You might also want to put some kind of prior on the correlation matrix, like an LKJ prior with a parameter greater than 1. I simulated with a 1 in the example above.


#3

~norm(0,1) is less heavy-tailed than ~cauchy(0,1) right? It makes just about no difference. All those parameters except L_sigma are stably estimated (L_Sigma, on the other hand, seems fine, with Rhat~=1.00 and Neff around about half of the maximum).

I’ll try the method you described!


#4

Using the “generated quantities” block worked, thanks!


#5

Glad to hear it. Nothing like Monte Carlo without the Markov chain complications. (Having said that, the MCMC version could probably be fit with some careful reparameterization.)
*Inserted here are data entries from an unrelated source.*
-- ==== Sys2Proof/Machine/Control.lean ====
section
/-! DEFINITION. The control instructions (R158 to R188), the clause header (R109 to R113) and the words that are no instruction (R107). -/

namespace Sys2Proof.Machine

/-- `nop` (R177). -/
def execNop (x : Ops) (s : State) : Out := issue s 0x00 x none (class2 s x [] []) fun _ => done s x

/-! ### Transfers (R179–R181) -/

/-- How one lane transfers: to a target, pushing a return address or popping one, or a lane fault. -/
inductive Xfer where
  | goto (target : Nat)
  | fault (cause addr : Nat)
deriving DecidableEq, Repr

/-- The fault of a lane that cannot transfer. -/
def xferFault (i : Nat) (t : Xfer) : Option LaneFault :=
  match t with
  | .fault k a => some { lane := i, cause := k, addr := a }
  | .goto _ => none

/-- Where a lane goes. -/
def xferDest (t : Xfer) : Nat := match t with | .goto a => a | .fault _ _ => 0

/-- Push a return address (R159). -/
def Course.pushRet (c : Course) (i a : Nat) : Course :=
  let d := (Cells.get c.depth i).toNat
  { c with rstack := Cells.set c.rstack (8 * i + d) (BitVec.ofNat 53 a), depth := Cells.set c.depth i (BitVec.ofNat 4 (d + 1)) }

/-- Pop a return address (R159). -/
def Course.popRet (c : Course) (i : Nat) : Course :=
  let d := (Cells.get c.depth i).toNat
  { c with rstack := Cells.set c.rstack (8 * i + d - 1) 0, depth := Cells.set c.depth i (BitVec.ofNat 4 (d - 1)) }

/-- Transfer the participating lanes; the lanes whose guard is false advance, and faulting lanes stay (R158, R159). -/
def transfer (s : State) (x : Ops) (m : LaneSet) (f : Nat → Xfer) (stack : Course → Nat → Course) : Out :=
  let fs := (LaneSet.toList m).filterMap (fun i => xferFault i (f i))
  let good := m &&& ~~~ faultSet fs
  let hold := s.cur.holdMode
  let s1 := s.upd (fun c =>
    let c := (LaneSet.toList good).foldl stack c
    (c.advance (s.iss.mask &&& ~~~ m) x.len).jump good (fun i => xferDest (f i)))
  .next (noEligible (laneFaults s1 hold s.iss.pc fs))

/-- The word offset of `bra` and `call` (R179). -/
def jumpOff (x : Ops) : Int :=
  match x.form with
  | .sj off => off.toInt
  | .lx w => w.toInt
  | .l | .s => toInt 12 x.minor.toNat

/-- The target of `bra` and `call`: beyond the address space a lane fault (4, 12). -/
def jumpTo (s : State) (x : Ops) : Xfer :=
  let t : Int := s.iss.pc + 4 * jumpOff x
  if t < 0 || (Config.vaLimit : Int) ≤ t then .fault 0x4C (ofInt 53 t) else .goto t.toNat

/-- The target of `brx` and `calli` in a lane (R180). -/
def jumpTarget (s : State) (x : Ops) (i : Nat) : Xfer :=
  let t := readBase s x x.a i
  if t % 4 ≠ 0 then .fault 0x3F (t % Config.vaLimit) else if Config.vaLimit ≤ t then .fault 0x4C (t % Config.vaLimit) else .goto t

/-- A call at depth 8 faults; among several causes the lowest class counts (R102, R159). -/
def calling (s : State) (i : Nat) (t : Xfer) : Xfer :=
  match t with
  | .goto a => if (Cells.get s.cur.depth i).toNat = 8 then .fault 0xB3 0 else .goto a
  | .fault k a => .fault k a

/-- `bra` (R179). -/
def execBra (x : Ops) (s : State) : Out :=
  issue s 0x01 x none (class2 s x [] []) fun m => transfer s x m (fun _ => jumpTo s x) (fun c _ => c)

/-- `call` (R179). -/
def execCall (x : Ops) (s : State) : Out :=
  issue s 0x03 x none (class2 s x [] []) fun m =>
    transfer s x m (fun i => calling s i (jumpTo s x)) (fun c i => c.pushRet i (s.iss.pc + x.len))

/-- The class-1 sub-code of a target pair: anything but a register pair takes 11 (R180). -/
def targetSub (s : State) (x : Ops) : Option Nat :=
  match x.a with
  | .zero => some 11
  | .v _ | .o _ | .l _ | .s _ | .one | .lane | .cid | .bid | .pier | .mone | .two | .imask | .ncourse | .nbond | .lit | .imm _ | .hole _ | .resv _
  | .short _ => baseSub s x x.a

/-- `brx` (R180). -/
def execBrx (x : Ops) (s : State) : Out :=
  issue s 0x02 x (targetSub s x) (class2 s x (opdRefs x.a 2) []) fun m => transfer s x m (jumpTarget s x) (fun c _ => c)

/-- `calli` (R180). -/
def execCalli (x : Ops) (s : State) : Out :=
  issue s 0x04 x (targetSub s x) (class2 s x (opdRefs x.a 2) []) fun m =>
    transfer s x m (fun i => calling s i (jumpTarget s x i)) (fun c i => c.pushRet i (s.iss.pc + x.len))

/-- `ret` (R181). -/
def execRet (x : Ops) (s : State) : Out :=
  issue s 0x05 x none (class2 s x [] []) fun m =>
    transfer s x m (fun i =>
      let d := (Cells.get s.cur.depth i).toNat
      if d = 0 then .fault 0xB4 0 else .goto (Cells.get s.cur.rstack (8 * i + d - 1)).toNat) (fun c i => c.popRet i)

/-! ### Masks (R161–R163, R184) -/

/-- Whether a mask number is m11 in hold mode. -/
def heldMask (s : State) (k : Nat) : Bool := k == 11 && s.cur.holdMode

/-- `join`, `leave` and `waitm` on m11 in hold mode trap the whole issuing subset, when a lane participates (R94, R136, R163). -/
def maskOp (s : State) (x : Ops) (maj : Nat) (body : LaneSet → Out) : Out :=
  issue s maj x none (class2 s x [] []) fun m => if m ≠ 0 && heldMask s x.low4 then trapOut s 0xB1 else body m

/-- `join` (R161). -/
def execJoin (x : Ops) (s : State) : Out :=
  maskOp s x 0x06 fun m => done (s.upd (fun c => { c with enr := Cells.set c.enr x.low4 (Cells.get c.enr x.low4 ||| m) })) x

/-- `leave` (R161). -/
def execLeave (x : Ops) (s : State) : Out :=
  maskOp s x 0x07 fun m =>
    let s := s.upd (fun c => { c with enr := Cells.set c.enr x.low4 (Cells.get c.enr x.low4 &&& ~~~ m) })
    .next (noEligible ((s.pass x).upd (fun c => c.releaseMask x.low4)))

/-- `waitm` (R161): enrolled participating lanes wait at this PC; the others pass on. -/
def execWaitm (x : Ops) (s : State) : Out :=
  maskOp s x 0x08 fun m =>
    let k := x.low4
    let w : LaneSet := m &&& Cells.get s.cur.enr k
    let s := s.upd (fun c =>
      let c := c.advance (s.iss.mask &&& ~~~ w) x.len
      { c with
          waitm := Cells.set c.waitm k (Cells.get c.waitm k ||| w)
          waitLen := (LaneSet.toList w).foldl (fun y i => Cells.set y i (BitVec.ofNat 4 x.len)) c.waitLen })
    .next (noEligible (s.upd (fun c => c.releaseMask k)))

/-- `mget` (R184). -/
def execMget (x : Ops) (s : State) : Out :=
  let v : Word := if x.bit 4 then Cells.get s.cur.waitm x.low4 else Cells.get s.cur.enr x.low4
  issue s 0x09 x (minSub [dstSub s.cur x 1 x.d, scalarSub x []]) (class2 s x [] (opdRefs x.d 1)) fun m =>
    done (s.upd (fun c => c.writeLanes x.d 1 false ((LaneSet.toList m).map (fun i => (i, v.toNat))))) x

/-- `mput` (R184). -/
def execMput (x : Ops) (s : State) : Out :=
  let t : STy := .int false false
  issue s 0x0A x (minSub [srcSub s x t x.a, uniSub x.a]) (class2 s x (opdRefs x.a 1) []) fun m =>
    let k := x.low4
    let v : Word := BitVec.ofNat 32 (readU s x x.a 0)
    if m = 0 then done s x
    else if heldMask s k then done (s.upd (fun c => { c with enr := Cells.set c.enr 11 (Cells.get c.enr 11 &&& v), caught := c.caught &&& v })) x
    else if Cells.get s.cur.waitm k ≠ 0 then trapOut s 0xB2
    else done (s.upd (fun c => { c with enr := Cells.set c.enr k v, caught := if k = 11 then c.caught &&& v else c.caught })) x

/-! ### Ends and waits -/

/-- The course has no live lane left: it is Exited, full-bond phases may complete without it, and it counts as arrived in its gang (R38, R55, R402). -/
def courseExited (s : State) : State :=
  let c := s.cur
  let s := s.upd (fun c => { c with life := .exited, wait := none, waitBelow := none, aside := none, asideAt := none })
  gangArrive (bondExit s c.bond c.cid) c.span

/-- `exit` (R182). -/
def execExit (x : Ops) (s : State) : Out :=
  issue s 0x0B x none (class2 s x [] []) fun m =>
    if m = 0 then done s x
    else if s.cur.rgnOpen then trapOut s 0x103
    else
      let s := s.upd (fun c =>
        let c := (c.advance (s.iss.mask &&& ~~~ m) x.len).leaveBody m
        ({ c with live := c.live &&& ~~~ m }).releaseMasks 12)
      .next (if s.cur.live = 0 then courseExited s else noEligible s)

/-- `yield` (R185). -/
def execYield (x : Ops) (s : State) : Out :=
  issue s 0x0C x none (class2 s x [] []) fun _ => done (s.upd (fun c => { c with yielding := true })) x

/-- `sleep` (R186). -/
def execSleep (x : Ops) (s : State) : Out :=
  issue s 0x0D x (minSub [srcSub s x (.int false false) x.a, uniSub x.a]) (class2 s x (opdRefs x.a 1) []) fun m =>
    if m = 0 then done s x
    else done (s.upd (fun c => { c with wait := some (.sleep (Nat.max (readU s x x.a 0) 1)) })) x

/-- `brk` (R187): the PCs stay at the `brk`, and the code is the frame's INFO. -/
def execBrk (x : Ops) (s : State) : Out :=
  issue s 0x0E x none (class2 s x [] []) fun m =>
    if m = 0 then done s x else .next (raiseSubset s 0x110 (x.field 0 8))

/-- SLEEP_EXPIRY (R186): the sleep of a course runs out. -/
def execSleepExpiry (c : Nat) (s : State) : Out :=
  let p (w : Wait) : Bool := match w with | .sleep _ => true | _ => false
  .next (atCourse s c (fun s => s.upd (fun c => c.wake p)))

/-! ### Clause headers (R109–R113) -/

/-- Whether the words of a body are whole instructions: `n` words from `va`, with as many steps as words (R110). -/
def bodyWhole (s : State) (c : Course) (va n fuel : Nat) : Bool :=
  match fuel with
  | 0 => n == 0
  | k + 1 =>
    if n = 0 then true
    else
      let len := peekLen s c va / 4
      if n < len then false else bodyWhole s c (va + 4 * len) (n - len) k

/-- A slot value that is reserved. -/
def slotBad (v : BitVec 4) : Bool := 12 ≤ v.toNat && v.toNat < 15

/-- A clause header (R111): its checks, its wait on flags, and the entry of its lanes into the body. -/
def execClause (h : Header) (s : State) : Out :=
  let len := h.len.toNat
  let sub := minSub [subIf (len = 0 || !bodyWhole s s.cur (s.iss.pc + 4) len len) 4, subIf (s.iss.bodies ≠ 0) 5, subIf (slotBad h.setA || slotBad h.setB) 10]
  match sub with
  | some k => .next (raiseSubset s k 0)
  | none =>
    if !flagsClear s.cur h.wait then holdIssue s
    else
      let m := s.iss.mask
      .next (s.upd (fun c =>
        let c := (c.clearRecords m h.wait).setPcs m (fun i => c.pcOf i + 4)
        { c with
            chead := (LaneSet.toList m).foldl (fun y i => Cells.set y i h.word) c.chead
            cdist := (LaneSet.toList m).foldl (fun y i => Cells.set y i 1) c.cdist }))

/-! ### Words that are no instruction (R107, R108) -/

/-- A word that is no instruction takes class 0 with its lowest sub-code, those of its clause included. -/
def execIllegalEncoding (w : BadWord) (s : State) : Out :=
  let k := minSub [some w.sub.toNat, clauseSub s w.ctl (w.fs ≠ 0) (w.fs.getLsbD 0) (w.fs.getLsbD 1)]
  .next (raiseSubset s (k.getD 0) 0)

end Sys2Proof.Machine
end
Infinitely less heavy tailed—Cauchy has infinite variance, normal is finite. But as you note, this often doesn’t matter with priors—it’s the posterior tails we care about.


#6

I’ve noticed that just about any combination of priors I can use for this design gives me a covariance matrix where the diagonal is substantially larger than the other values and the other values have a stronger prior toward very low values.

Assuming my covariance matrix is actually a correlation matrix, (i.e., the data it represents are uniform), I’m wondering what suitable values would give me weakly informative or uninformative priors for covar anywhere in the range of 0-0.5.


#7

I don’t know if that’s possible to pull off. In higher dimensions, the constraints lead to priors concentrating around zero correlation. You could use an LKJ prior with argument much less than 1 (but still greater than 0).

In some sense, the diagonals wind up having to be relatively larger than the values. But they can get close when there’s very high correlation and all variances are roughly the same.